La crisis de la izquierda en Jalisco

Diego Rivera, Adversario del fascismoRubén Martín  / Público, 12 noviembre 2009

Un conjunto de 17 organizaciones convocó a un interesante debate sobre la izquierda en Guadalajara. Bajo el nombre de Diálogo de las izquierdas y las organizaciones progresistas de Jalisco, los convocantes citaron a dos foros para evaluar la situación actual de los grupos y organizaciones que se reclaman progresistas. Aprovecho este ejercicio de reflexión para asentar algunas opiniones sobre este tema. Por principio sería útil tratar de definir qué es la izquierda en Jalisco y quienes conforman tales agrupaciones.

Podría decirse que la izquierda local es un conjunto de agrupaciones y organizaciones, de cuadros, militantes y activistas que definen su postura política basados en las tradiciones socialistas, comunistas, marxistas (en todas sus variantes), nacionalistas y cardenistas. Son colectivos que dicen buscar el cambio social esencialmente a través de dos vías: la legal-reformista, y la radical-revolucionaria.

Tienen un conjunto de estrategias más o menos establecidas: la organización en partidos o agrupaciones como instrumento de organización, la participación en elecciones para conquistar el poder, la organización civil y las movilizaciones para pelear por sus demandas, salir al espacio público para captar atención de los medios y, por esa vía, llegar a la opinión pública.

Todas las agrupaciones comparten un modelo político más o menos común: organizar al pueblo para conseguir la fuerza política suficiente a fin de acceder al aparato estatal para cambiar el actual estado de cosas.

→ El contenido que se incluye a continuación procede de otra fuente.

/-- Bit 25, which tells the coprocessor-0 operations, is the top bit of the field that tells the moves (R81). -/
theorem getLsbD_rsField_top (w : Word) : (rsField w).getLsbD 4 = w.getLsbD 25 := by
  simp [rsField]

/-- A coprocessor-0 operation has none of the sub-opcodes of the moves from coprocessor 0. -/
theorem rsField_of_cop0Co {w : Word} (h : w.getLsbD 25 = true) : rsField w ∉ [0x00#5, 0x01#5] := by
  rw [← getLsbD_rsField_top] at h
  revert h
  generalize rsField w = sub
  revert sub
  decide

/-- Settles O35: the table that a word reads has the rows listed for it. -/
theorem classifyIsTheTable : Obligations.ClassifyIsTheTable := by
  intro dw bw
  rw [classify_iff, destOk_iff, destOk_iff]
  by_cases hspecial : opField dw = 0x00#6
  · obtain ⟨hrd, hsafe, hrt⟩ := resolvedIdleClass_special dw
    simp [resolve_of_special hspecial, hrd, hsafe, hrt, hspecial]
  by_cases hregimm : opField dw = 0x01#6
  · simp [resolve_of_regimm hregimm, resolvedIdleClass_regimm, hregimm]
  by_cases hcop0 : opField dw = 0x10#6
  · cases hco : dw.getLsbD 25 with
    | false =>
      obtain ⟨hrt, hrd, hsafe⟩ := resolvedIdleClass_cop0Mov dw
      simp [resolve_of_cop0Mov hcop0 hco, hrd, hsafe, hrt, hcop0]
    | true => simp [resolve_of_cop0Co hcop0 hco, resolvedIdleClass_cop0Co, hcop0, rsField_of_cop0Co hco]
  obtain ⟨hrt, hrd, hsafe⟩ := resolvedIdleClass_primary dw (by simp [hspecial, hregimm, hcop0])
  simp [hrd, hsafe, hrt, hspecial, hcop0]

/-! ## What a safe word leaves as it was (R103, R105) -/

/-- The register that the row tests is the only one an instruction of that row may write. -/
def destinationIsTested (w : Word) (i : Instr) : Prop :=
  match idleClass i with
  | .safeIfRd => ∀ q, destination i = some q → q = rdField w
  | .safeIfRt => ∀ q, destination i = some q → q = rtField w
  | .safe => destination i = none
  | .notSafe => True

section
variable {w : Word} {i : Instr}

theorem destinationIsTested_special (h : resolveSpecial w = .handler i) : destinationIsTested w i := by
  unfold resolveSpecial at h
  split at h <;> cases h <;> simp [destinationIsTested, idleClass, destination]

theorem destinationIsTested_regimm (h : resolveRegimm w = .handler i) : destinationIsTested w i := by
  unfold resolveRegimm at h
  split at h <;> cases h <;> trivial

theorem destinationIsTested_cop0Mov (h : resolveCop0Mov w = .handler i) : destinationIsTested w i := by
  unfold resolveCop0Mov at h
  split at h <;> cases h <;> simp [destinationIsTested, idleClass, destination]

theorem destinationIsTested_cop0Co (h : resolveCop0Co w = .handler i) : destinationIsTested w i := by
  unfold resolveCop0Co at h
  split at h <;> cases h <;> trivial

/-- The instruction of a word has its destination in the field that its row tests (30_encoding.md R75, R103). -/
theorem destinationIsTested_of_resolve (h : resolve w = .handler i) : destinationIsTested w i := by
  unfold resolve at h
  split at h
  · exact destinationIsTested_special h
  · exact destinationIsTested_regimm h
  · split at h
    · exact destinationIsTested_cop0Co h
    · exact destinationIsTested_cop0Mov h
  all_goals cases h <;> simp [destinationIsTested, idleClass, destination]

/-- An instruction of a row that may be safe writes a register, `hi` and `lo`, or makes a read. -/
theorem instrGroup_of_idleClass (h : idleClass i ≠ .notSafe) : instrGroup i ∈ [.register, .hiLo, .load, .cop0] := by
  cases i with
  | add | addu | sub | subu | dadd | daddu | dsub | dsubu | and | or | xor | nor | slt | sltu | addi | addiu | daddi
  | daddiu | slti | sltiu | andi | ori | xori | lui | sll | srl | sra | sllv | srlv | srav | dsll | dsrl | dsra
  | dsll32 | dsrl32 | dsra32 | dsllv | dsrlv | dsrav | mfhi | mflo | mthi | mtlo | mult | multu | div | divu | dmult
  | dmultu | ddiv | ddivu | lb | lbu | lh | lhu | lw | lwu | ld | lwl | lwr | ldl | ldr | mfc0 | dmfc0 =>
    simp [instrGroup]
  | _ => exact absurd rfl h

variable {bw : Word} {q : Reg}

theorem idleClass_of_classify (hclass : classify w bw = true) (hdecode : decode w = some i) :
    idleClass i ≠ .notSafe := by
  intro hrow
  simp [classify_iff, resolve_of_decode hdecode, hrow] at hclass

/-- The destination of a safe word is register 0 or no operand of the branch. -/
theorem destination_of_classify (hclass : classify w bw = true) (hdecode : decode w = some i)
    (hq : destination i = some q) : q = 0#5 ∨ q ≠ rsField bw ∧ q ≠ rtField bw := by
  have hresolve := resolve_of_decode hdecode
  have htested := destinationIsTested_of_resolve hresolve
  rw [classify_iff, destOk_iff, destOk_iff, hresolve, resolvedIdleClass_handler] at hclass
  unfold destinationIsTested at htested
  rcases hclass with ⟨hrow, hok⟩ | hrow | ⟨hrow, hok⟩ <;> rw [hrow] at htested
  · exact htested q hq ▸ hok
  · cases htested.symm.trans hq
  · exact htested q hq ▸ hok

end

/-- Settles O36: what a handler may change by its group and destination, for the groups and destinations of safe
words. -/
theorem safeWordLeavesTheBranchOperands : Obligations.SafeWordLeavesTheBranchOperands := by
  intro s dw bw i hs hclass hdecode
  obtain ⟨t, hexec, -⟩ := exec_keeps i s
  have hwithin := exec_within i hs t hexec
  have hgroup := instrGroup_of_idleClass (idleClass_of_classify hclass hdecode)
  have hstores : ¬ (instrGroup i).stores := by
    rintro (h | h) <;> simp [h] at hgroup
  have hbranches : ¬ (instrGroup i).branches := by
    rintro (h | h) <;> simp [h] at hgroup
  have hlinked : ¬ (instrGroup i = .linkedLoad ∧ t.llbit = true) := by
    rintro ⟨h, -⟩
    simp [h] at hgroup
  have hkept : ∀ q, q = rsField bw ∨ q = rtField bw → t.gpr q = s.gpr q := by
    refine fun q hoperand => (hwithin.gpr q).resolve_right ?_
    rintro ⟨hq, hzero⟩
    obtain ⟨hrs, hrt⟩ := (destination_of_classify hclass hdecode hq).resolve_left hzero
    exact hoperand.elim hrs hrt
  exact ⟨t, hexec, hkept _ (.inl rfl), hkept _ (.inr rfl), hwithin.mem.resolve_right hstores,
    hwithin.llbit.resolve_right hlinked, hwithin.bstate.resolve_right hbranches,
    hwithin.jumpTarget.resolve_right hbranches⟩

end Sys2Proof.Machine
end

section
/-! SUPPORT. The register instructions of 41_alu.md: the words of an instruction by the row of its table, an instruction
that is one register write or one 32-bit operation, and the values they write as integers (00_scope.md R12). -/
namespace Sys2Proof.Machine

/-! ## The words of an instruction, by its row of the table (30_encoding.md R78, R79, R82) -/

section
variable {i : Word → Instr}

/-- The words of a row of the `special` table; the row is read off the table unless it is given. -/
theorem specialWords_of_row {funct : BitVec 6}
    (hrow : ∀ w, functField w = funct → resolveSpecial w = .handler (i w) := by
      intro w hfunct; simp [resolveSpecial, hfunct]) :
    specialWords funct i :=
  fun w hop hfunct => decode_of_handler ((resolve_of_special hop).trans (hrow w hfunct))

/-- The words of a row of the `primary` table; the row is read off the table unless it is given. -/
theorem primaryWords_of_row {op : BitVec 6}
    (hrow : ∀ w, opField w = op → resolve w = .handler (i w) := by intro w hop; simp [resolve, hop]) :
    primaryWords op i :=
  fun w hop => decode_of_handler (hrow w hop)

end

/-! ## One register write, one 32-bit operation -/

section
variable {s : State} {i : Instr} {rd : Reg}

/-- An instruction whose handler is one `WriteGPR`. -/
theorem exec_onlyGpr {v v' : Dword} (hexec : exec i s = .next (s.writeGpr rd v)) (hv : v = v') :
    ∃ t, exec i s = .next t ∧ s.onlyGpr t rd v' :=
  ⟨_, hexec, hv ▸ State.onlyGpr_writeGpr s rd v⟩

/-- An instruction whose handler is one `WriteGPR`, its value said by a property. -/
theorem exec_onlyGpr_of {v : Dword} {p : Dword → Prop} (hexec : exec i s = .next (s.writeGpr rd v)) (hv : p v) :
    ∃ t v, exec i s = .next t ∧ s.onlyGpr t rd v ∧ p v :=
  ⟨_, v, hexec, State.onlyGpr_writeGpr s rd v, hv⟩

/-- An instruction of two registers whose handler is one `Op32` (41_alu.md R109). -/
theorem exec_op32 {rs rt : Reg} {f f' : Word}
    (hexec : exec i s = writeOp32 rd (isSext32 (s.gpr rs) && isSext32 (s.gpr rt)) f s) (hf : f = f') :
    ∃ t, exec i s = .next t ∧ s.op32 t rd [rs, rt] f' := by
  rw [hexec, ← hf]
  exact writeOp32_op32 rd f (fit_iff s rs rt)

/-- An instruction of one register whose handler is one `Op32`. -/
theorem exec_op32_one {rs : Reg} {f f' : Word} (hexec : exec i s = writeOp32 rd (isSext32 (s.gpr rs)) f s)
    (hf : f = f') : ∃ t, exec i s = .next t ∧ s.op32 t rd [rs] f' := by
  rw [hexec, ← hf]
  exact writeOp32_op32 rd f (fit_iff_one s rs)

end

/-! ## Sums and differences as integers -/

section
variable {n : Nat} (a b : BitVec n)

theorem add_eq_ofInt_toInt : a + b = BitVec.ofInt n (a.toInt + b.toInt) := by
  simp [BitVec.ofInt_add]

theorem add_eq_ofNat_toNat : a + b = BitVec.ofNat n (a.toNat + b.toNat) := by
  simp [BitVec.ofNat_add]

theorem sub_eq_ofInt_toInt : a - b = BitVec.ofInt n (a.toInt - b.toInt) := by
  simp [Int.sub_eq_add_neg, BitVec.ofInt_add, BitVec.ofInt_neg, BitVec.sub_eq_add_neg]

theorem sub_eq_ofInt_toNat : a - b = BitVec.ofInt n (a.toNat - b.toNat) := by
  simp [Int.sub_eq_add_neg, BitVec.ofInt_add, BitVec.ofInt_neg, BitVec.sub_eq_add_neg]

end

/-! ## Immediates and comparison results (30_encoding.md R76, 41_alu.md R125) -/

section
variable (imm : BitVec 16)

@[simp] theorem toInt_simm32 : (simm32 imm).toInt = imm.toInt := BitVec.toInt_signExtend_of_le (by decide)

@[simp] theorem toInt_simm64 : (simm64 imm).toInt = imm.toInt := BitVec.toInt_signExtend_of_le (by decide)

theorem add_simm32_eq (a : Word) : a + simm32 imm = BitVec.ofInt 32 (a.toInt + imm.toInt) := by
  rw [add_eq_ofInt_toInt, toInt_simm32]

theorem add_simm64_eq (a : Dword) : a + simm64 imm = BitVec.ofInt 64 (a.toInt + imm.toInt) := by
  rw [add_eq_ofInt_toInt, toInt_simm64]

/-- The bits above the sixteen of the immediate are zero in both. -/
@[simp] theorem getLsbD_zimm64 (k : Nat) : (zimm64 imm).getLsbD k = imm.getLsbD k := by
  by_cases hk : k < 64
  · simp [zimm64, hk]
  · simp [zimm64, BitVec.getLsbD_of_ge, show 16 ≤ k by omega, show 64 ≤ k by omega]

/-- `luimm` is the sixteen bits as a signed value, times 2^16 (41_alu.md R136). -/
theorem luimm_eq_ofInt : luimm imm = BitVec.ofInt 64 (imm.toInt * 2 ^ 16) := by
  have htoInt : (imm ++ 0#16).toInt = imm.toInt * 2 ^ 16 := BitVec.toInt_append.trans (by simp [Int.mul_comm])
  exact congrArg (BitVec.ofInt 64) htoInt

end

theorem boolDword_ltS (a b : Dword) : boolDword (ltS a b) = if a.toInt < b.toInt then 1#64 else 0#64 := by
  simp [boolDword, ltS]

theorem boolDword_ltU (a b : Dword) : boolDword (ltU a b) = if a.toNat < b.toNat then 1#64 else 0#64 := by
  simp [boolDword, ltU]

theorem boolDword_ltS_simm64 (a : Dword) (imm : BitVec 16) :
    boolDword (ltS a (simm64 imm)) = if a.toInt < imm.toInt then 1#64 else 0#64 := by
  rw [boolDword_ltS, toInt_simm64]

Más allá de las pociones políticas, las agrupaciones de izquierda local parecen compartir ciertas características. Una de ellas es el vanguardismo: casi todos los colectivos pretenden dirigir y encabezar al pueblo y a las masas. Parece compartirse una tendencia de creer que estas agrupaciones están compuestas por cuadros, militantes o activistas que han alcanzado ciertos grados de conciencia, que no están enajenados y que tienen los conocimientos necesarios para organizar a la gente, guiarla, dirigirla y decirle cómo moverse, cómo rebelarse y, en definitiva, cómo hacer el cambio social.

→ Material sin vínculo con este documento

-- ==== Sys2Proof/Safety.lean ====
section
/-! DEFINITION. What statements about the machine use: a state that has not gone wrong, the parts of the state for
frames, the invariant, and the pixels of a sprite. -/

namespace Sys2Proof.Machine

/-! ## Running and finished -/

/-- Not gone wrong: "a model should treat a state with `HALT = 1` as gone wrong" (spec/60_exceptions.md R248). -/
def State.running (s : State) : Prop := s.halt = false

/-- The convention for a finished program that spec/70_reset_and_hazards.md R298 allows: the instruction at `pc` is
`JP pc`. DESIGN CHOICE (log 30): the hardware has no end of a run, and keeps stepping. -/
def State.finished (s : State) : Prop :=
  ∃ w nnn, fetch s = .ok w ∧ decode w = .ok (.jump nnn) ∧ nnn.setWidth 16 = s.pc

/-! ## Whose turn it is (spec/00_scope.md R7, spec/60_exceptions.md R257) -/

/-- The CORE steps next, from `u`: no event is due, or its own `Step` is the one that is. -/
def CoreTurn (s u : State) : Prop := (s.due = none ∧ u = s) ∨ (s.due = some .step ∧ u = s.consume)

/-- All that may be assumed of an endless order of events: "in an endless run both kinds of event keep occurring"
(R257), `Step`s and `Tick`s. A claim that needs it takes it as a hypothesis (log 33). -/
def FairSchedule : Prop := ∀ n, (∃ k, n ≤ k ∧ Config.schedule k = .step) ∧ ∃ k, n ≤ k ∧ Config.schedule k = .tick

/-! ## Frames -/

/-- The parts of the state a frame speaks of (spec/10_state.md R34, R39). -/
inductive Part where
  | regs
  | index
  | pc
  | stack
  | timers
  | memory
  | screen
  | dirty
  | keys
  | latches
  | params
  | draws
  | agenda
  | supply
  deriving DecidableEq, Repr

/-- Part `p` holds the same in both states. Memory is compared byte by byte at every address. -/
def Same (p : Part) (s t : State) : Prop :=
  match p with
  | .regs => ∀ r, t.getV r = s.getV r
  | .index => t.idx = s.idx
  | .pc => t.pc = s.pc
  | .stack => t.sp = s.sp ∧ ∀ j : Fin 16, t.stack[j] = s.stack[j]
  | .timers => t.dt = s.dt ∧ t.st = s.st
  | .memory => ∀ a, t.readByte a = s.readByte a
  | .screen => ∀ r c, pixel t.fb r c = pixel s.fb r c
  | .dirty => t.dirty = s.dirty
  | .keys => ∀ k, t.key k = s.key k
  | .latches => t.halt = s.halt ∧ t.fault = s.fault
  | .params => t.params = s.params
  | .draws => t.draws = s.draws
  | .agenda => t.agenda = s.agenda
  | .supply => t.supply = s.supply

/-- Nothing outside the listed parts differs. -/
def SameBut (ps : List Part) (s t : State) : Prop := ∀ p, p ∉ ps → Same p s t

/-- Every general register but `x` is unchanged. -/
def SameRegsBut (x : Nibble) (s t : State) : Prop := ∀ r, r ≠ x → t.getV r = s.getV r

/-- Every general register but `x` and VF is unchanged. -/
def SameRegsButFlagAnd (x : Nibble) (s t : State) : Prop := ∀ r, r ≠ x → r ≠ vf → t.getV r = s.getV r

/-- The fault entry of spec/60_exceptions.md R246, seen from outside: `HALT` and `FAULT` are set and nothing else
differs. -/
def Faulted (f : FaultRecord) (s t : State) : Prop := t.halt = true ∧ t.fault = f ∧ SameBut [.latches] s t

/-! ## The invariant (spec/10_state.md R43, spec/40_control_flow.md R144) -/

/-- Memory is in its canonical form; `HALT = 1` exactly when `FAULT` is not `None`; every value on the call stack is
an address an instruction can be fetched from. `SP <= 16` and the one-bit ranges hold by type. -/
structure State.Inv (s : State) : Prop where
  memWf : Memory.wf s.params s.mem = true
  haltIff : s.halt = true ↔ s.fault ≠ .none
  stackFetchable : ∀ j : Fin 16, s.stack[j].toNat ≤ 0xFFE

/-! ## Sprites (spec/44_display.md R192) -/

/-- Pixel `(r, c)` lies under a set bit of the `n`-row sprite at `I` in `s`, drawn at `(cx, cy)`. -/
def SpriteCovers (s : State) (cx cy : Byte) (n : Nibble) (r : Fin 32) (c : Fin 64) : Prop :=
  ∃ row col : Nat, row < n.toNat ∧ col < 8 ∧ (s.readByte (s.idx.toNat + row)).getLsbD (7 - col) = true ∧
    (cy.toNat + row) % 32 = r.val ∧ (cx.toNat + col) % 64 = c.val

/-! ## Which registers an instruction writes (spec/10_state.md R21, R23) -/

/-- The instructions that write VF as a side effect (R23). -/
def flagWriter (p : Config.Params) : Instr → Bool
  | .addReg _ _ | .subReg _ _ | .subReverse _ _ | .shiftRight _ _ | .shiftLeft _ _ | .draw _ _ _ => true
  | .addIndex _ => p.legacyIOverflowFlag
  | .clearScreen | .ret | .sys _ | .jump _ | .call _ | .skipEqConst _ _ | .skipNeConst _ _ | .skipEqReg _ _
  | .setConst _ _ | .addConst _ _ | .assign _ _ | .orReg _ _ | .andReg _ _ | .xorReg _ _ | .skipNeReg _ _
  | .setIndex _ | .jumpOffset _ | .random _ _ | .skipKeyPressed _ | .skipKeyNotPressed _ | .getDelay _
  | .waitKey _ | .setDelay _ | .setSound _ | .fontAddr _ | .storeBcd _ | .dumpRegs _ | .loadRegs _ => false

/-- Whether `V[r]` is a destination the instruction names: `V[x]` of R21's list, and `V[0]` to `V[x]` of
`LD Vx,[I]`. -/
def namesDestination (r : Nibble) : Instr → Bool
  | .setConst x _ | .addConst x _ | .random x _ | .assign x _ | .orReg x _ | .andReg x _ | .xorReg x _
  | .addReg x _ | .subReg x _ | .shiftRight x _ | .subReverse x _ | .shiftLeft x _ | .getDelay x
  | .waitKey x => r == x
  | .loadRegs x => decide (r.toNat ≤ x.toNat)
  | .clearScreen | .ret | .sys _ | .jump _ | .call _ | .skipEqConst _ _ | .skipNeConst _ _ | .skipEqReg _ _
  | .skipNeReg _ _ | .setIndex _ | .jumpOffset _ | .draw _ _ _ | .skipKeyPressed _ | .skipKeyNotPressed _
  | .setDelay _ | .setSound _ | .addIndex _ | .fontAddr _ | .storeBcd _ | .dumpRegs _ => false

/-! ## The reset table (spec/10_state.md R38, R39) -/

/-- The rows of R39 for everything but memory, of a machine built with `p`. -/
structure ResetButMemory (p : Config.Params) (t : State) : Prop where
  regs : ∀ r, t.getV r = 0
  index : t.idx = 0
  pc : t.pc = p.resetPc
  sp : t.sp.val = 0
  stack : ∀ j : Fin 16, t.stack[j] = 0
  timers : t.dt = 0 ∧ t.st = 0
  screen : ∀ r c, pixel t.fb r c = false
  dirty : t.dirty = false
  keys : ∀ k, t.key k = false
  latches : t.halt = false ∧ t.fault = .none
  params : t.params = p

/-- What address `a` holds after reset (R38, R39): byte `j` of glyph `d` at `5 * d + j`, and zero from 0x050 on. -/
def HoldsResetByte (p : Config.Params) (t : State) (a : Nat) : Prop :=
  (∀ (d : Fin 16) (j : Fin 5), a = 5 * d.val + j.val → t.readByte a = p.fontTable[d][j]) ∧
  (0x050 ≤ a → t.readByte a = 0)

end Sys2Proof.Machine
end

A pesar de la retórica radical, las prácticas políticas de las izquierdas locales están impregnadas de liberalismo político que termina asumiendo la democracia procedimental como horizonte político.

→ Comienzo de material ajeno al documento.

/-! ## `writeByte` -/

@[simp] theorem State.writeByte_v (a : Nat) (b : Byte) : (s.writeByte a b).v = s.v := rfl
@[simp] theorem State.writeByte_idx (a : Nat) (b : Byte) : (s.writeByte a b).idx = s.idx := rfl
@[simp] theorem State.writeByte_pc (a : Nat) (b : Byte) : (s.writeByte a b).pc = s.pc := rfl
@[simp] theorem State.writeByte_sp (a : Nat) (b : Byte) : (s.writeByte a b).sp = s.sp := rfl
@[simp] theorem State.writeByte_stack (a : Nat) (b : Byte) : (s.writeByte a b).stack = s.stack := rfl
@[simp] theorem State.writeByte_dt (a : Nat) (b : Byte) : (s.writeByte a b).dt = s.dt := rfl
@[simp] theorem State.writeByte_st (a : Nat) (b : Byte) : (s.writeByte a b).st = s.st := rfl
@[simp] theorem State.writeByte_fb (a : Nat) (b : Byte) : (s.writeByte a b).fb = s.fb := rfl
@[simp] theorem State.writeByte_dirty (a : Nat) (b : Byte) : (s.writeByte a b).dirty = s.dirty := rfl
@[simp] theorem State.writeByte_keys (a : Nat) (b : Byte) : (s.writeByte a b).keys = s.keys := rfl
@[simp] theorem State.writeByte_halt (a : Nat) (b : Byte) : (s.writeByte a b).halt = s.halt := rfl
@[simp] theorem State.writeByte_fault (a : Nat) (b : Byte) : (s.writeByte a b).fault = s.fault := rfl
@[simp] theorem State.writeByte_params (a : Nat) (b : Byte) : (s.writeByte a b).params = s.params := rfl
@[simp] theorem State.writeByte_draws (a : Nat) (b : Byte) : (s.writeByte a b).draws = s.draws := rfl
@[simp] theorem State.writeByte_agenda (a : Nat) (b : Byte) : (s.writeByte a b).agenda = s.agenda := rfl
@[simp] theorem State.writeByte_supply (a : Nat) (b : Byte) : (s.writeByte a b).supply = s.supply := rfl
@[simp] theorem State.getV_writeByte (a : Nat) (b : Byte) (r : Nibble) : (s.writeByte a b).getV r = s.getV r := rfl
@[simp] theorem State.key_writeByte (a : Nat) (b : Byte) (j : Nibble) : (s.writeByte a b).key j = s.key j := rfl

/-! ## `writeBytes` -/

@[simp] theorem State.writeBytes_v (a : Nat) (bs : List Byte) : (s.writeBytes a bs).v = s.v := by obtain ⟨m, h⟩ := s.writeBytes_eq a bs; rw [h]; rfl
@[simp] theorem State.writeBytes_idx (a : Nat) (bs : List Byte) : (s.writeBytes a bs).idx = s.idx := by obtain ⟨m, h⟩ := s.writeBytes_eq a bs; rw [h]; rfl
@[simp] theorem State.writeBytes_pc (a : Nat) (bs : List Byte) : (s.writeBytes a bs).pc = s.pc := by obtain ⟨m, h⟩ := s.writeBytes_eq a bs; rw [h]; rfl
@[simp] theorem State.writeBytes_sp (a : Nat) (bs : List Byte) : (s.writeBytes a bs).sp = s.sp := by obtain ⟨m, h⟩ := s.writeBytes_eq a bs; rw [h]; rfl
@[simp] theorem State.writeBytes_stack (a : Nat) (bs : List Byte) : (s.writeBytes a bs).stack = s.stack := by obtain ⟨m, h⟩ := s.writeBytes_eq a bs; rw [h]; rfl
@[simp] theorem State.writeBytes_dt (a : Nat) (bs : List Byte) : (s.writeBytes a bs).dt = s.dt := by obtain ⟨m, h⟩ := s.writeBytes_eq a bs; rw [h]; rfl
@[simp] theorem State.writeBytes_st (a : Nat) (bs : List Byte) : (s.writeBytes a bs).st = s.st := by obtain ⟨m, h⟩ := s.writeBytes_eq a bs; rw [h]; rfl
@[simp] theorem State.writeBytes_fb (a : Nat) (bs : List Byte) : (s.writeBytes a bs).fb = s.fb := by obtain ⟨m, h⟩ := s.writeBytes_eq a bs; rw [h]; rfl
@[simp] theorem State.writeBytes_dirty (a : Nat) (bs : List Byte) : (s.writeBytes a bs).dirty = s.dirty := by obtain ⟨m, h⟩ := s.writeBytes_eq a bs; rw [h]; rfl
@[simp] theorem State.writeBytes_keys (a : Nat) (bs : List Byte) : (s.writeBytes a bs).keys = s.keys := by obtain ⟨m, h⟩ := s.writeBytes_eq a bs; rw [h]; rfl
@[simp] theorem State.writeBytes_halt (a : Nat) (bs : List Byte) : (s.writeBytes a bs).halt = s.halt := by obtain ⟨m, h⟩ := s.writeBytes_eq a bs; rw [h]; rfl
@[simp] theorem State.writeBytes_fault (a : Nat) (bs : List Byte) : (s.writeBytes a bs).fault = s.fault := by obtain ⟨m, h⟩ := s.writeBytes_eq a bs; rw [h]; rfl
@[simp] theorem State.writeBytes_params (a : Nat) (bs : List Byte) : (s.writeBytes a bs).params = s.params := by obtain ⟨m, h⟩ := s.writeBytes_eq a bs; rw [h]; rfl
@[simp] theorem State.writeBytes_draws (a : Nat) (bs : List Byte) : (s.writeBytes a bs).draws = s.draws := by obtain ⟨m, h⟩ := s.writeBytes_eq a bs; rw [h]; rfl
@[simp] theorem State.writeBytes_agenda (a : Nat) (bs : List Byte) : (s.writeBytes a bs).agenda = s.agenda := by obtain ⟨m, h⟩ := s.writeBytes_eq a bs; rw [h]; rfl
@[simp] theorem State.writeBytes_supply (a : Nat) (bs : List Byte) : (s.writeBytes a bs).supply = s.supply := by obtain ⟨m, h⟩ := s.writeBytes_eq a bs; rw [h]; rfl
@[simp] theorem State.getV_writeBytes (a : Nat) (bs : List Byte) (r : Nibble) : (s.writeBytes a bs).getV r = s.getV r := by obtain ⟨m, h⟩ := s.writeBytes_eq a bs; rw [h]; rfl
@[simp] theorem State.key_writeBytes (a : Nat) (bs : List Byte) (j : Nibble) : (s.writeBytes a bs).key j = s.key j := by obtain ⟨m, h⟩ := s.writeBytes_eq a bs; rw [h]; rfl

En el repertorio de prácticas, las agrupaciones de la izquierda local se limitan a un conjunto muy limitado de acciones, entre las que destaca la convocatoria a marchas (tradicionalmente de la Normal a Plaza de Armas), volantes y convocatoria a medios. De algunos años a la fecha se ha establecido una cierta dependencia de la cobertura mediática. Se considera “exitosa” una iniciativa política no tanto por el cambio de vida en sujetos concretos, sino por la cobertura de los medios de información. En buen medida, esta dependencia de los medios está alimentada por procesos subjetivos fundados en el protagonismo de varios los cuadros dirigentes de las agrupaciones progresistas o incluso de muchas de las organizaciones no gubernamentales que hay en Jalisco. Ese protagonismo se refleja en la actitud para tratar de encabezar todas las iniciativas políticas y de acción, para tratar de acaparar las relaciones con los medios, para hablar en las ruedas de prensa o mítines, y para aparecer en las fotos y videos. Ese protagonismo resuelve tanto necesidades de ego personal como un propósito que procura capitalizar, en rendimientos políticos personales, las acciones colectivas o masivas.

En resumen, estas características de vanguardismo, iluminismo y protagonismo parecen reflejar un desprecio por la gente común que resiste, se organiza o se rebela desde sus propios espacios, tiempos y prácticas.

Es un desprecio por las tradiciones, formas, métodos y teoría (es decir, la reflexividad de la práctica) que usan los colectivos locales en sus resistencias.

La crisis de la izquierda en Jalisco no se debe, como también se sostiene, a que ésta sea una región conservadora donde predomina la apatía. No es así, como dan cuenta las decenas de peleas sociales y resistencias que ocurren cada semana en la región. La crisis de la izquierda se debe sobre todo a la falta de respeto de las personas comunes que desde ahora y con sus medios y tiempos ya está produciendo el cambio social, al producir relaciones sociales alternativas en su lucha por reproducir sus condiciones de vida.